While in the West the doctrine has been taught somewhat negatively – the emphasis being on Mary’s sinlessness - the East has tended to put the accent instead on her abundant holiness. The colloquial term for her is Panagia, the All-Holy; for everything in her is holy.

Although this doctrine is not explicitly stated in Scripture (as indeed the Trinity is not explicitly stated), there is much implicit evidence that the New Testament Church believed in the sinlessness and holiness of the Mother of God.

The primary implicit reference can be found in the angel’s greeting to Mary. The angel Gabriel said, "Hail, full of grace, the Lord is with you" (Luke 1:28). The phrase "full of grace" is a translation of the Greek word kecharitomene. This word represents the proper name of the person being addressed by the angel, and it therefore expresses a characteristic quality of Mary.
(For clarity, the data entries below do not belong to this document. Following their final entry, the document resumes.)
-- ==== Sys2Proof/Machine/Render.lean ====
section
/-! DEFINITION. The render request (R120) and the mode without a routine (R122). -/

namespace Sys2Proof.Machine

open Sys2Proof

/-- `RENDER img` (R120) up to the dispatch: with no image `NoTarget` before anything else (R222, R226); else the latches
are sampled and the request is in progress, beside any on other images (R210, R233). The `case mode_l of` of R120 is the
`MODE8` operation that the renderer's turn runs (log 4). An image the host does not own, one that a request is in progress
on (R233, U7) and one too small (R35, U6) are refused. -/
def execRender (img : Option Nat) (s : State) : Host.Outcome State Fault Refusal :=
  match img with
  | none => .next s.noTarget
  | some i =>
    match s.images[i]? with
    | none => .refused .noSuchImage
    | some target =>
      if s.inUse i then .refused .requestInProgress
      else if Config.imgCap ≤ target.capacity then .next (s.openRequest i)
      else .refused .imageTooSmall

/-- `RENDER.UNSUPPORTED` (R122): the dispatcher's `otherwise` branch. A mode that has a routine never comes here. -/
def execRenderUnsupported (m : Byte) (s : State) : Host.Outcome State Fault Refusal :=
  if Config.supportedMode m then .refused .notDispatched
  else
    match s.dispatched m with
    | .error why => .refused why
    | .ok (q, img) => .next (s.raiseUnsupported q img)

end Sys2Proof.Machine
end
The traditional translation, "full of grace," is more accurate than the one found in many recent versions of the New Testament, which tend to render the expression "highly favoured daughter." Mary was indeed a highly favoured daughter of God, but the Greek implies more than that (and it never mentions the word for "daughter"). The grace given to Mary is at once permanent and of a unique kind. Kecharitomene is a perfect passive participle of charitoo, meaning "to fill or endow with grace." Since this term is in the perfect tense, it indicates a perfection of grace that is both intensive and extensive. So, the grace Mary enjoyed was not a result of the angel’s visit, but rather it extended over the whole of her life. She must have been in a state of sanctifying grace from the first moment of her existence to have been called "full of grace."

However, this is not to imply that Mary had no need of a saviour. Like all other descendants of Adam, she was subject to the necessity of contracting original sin. But by a special intervention of God, undertaken at the instant she was conceived, she was preserved from the stain of original sin and its consequences. She was therefore redeemed by the grace of Christ, but in a special way - by anticipation.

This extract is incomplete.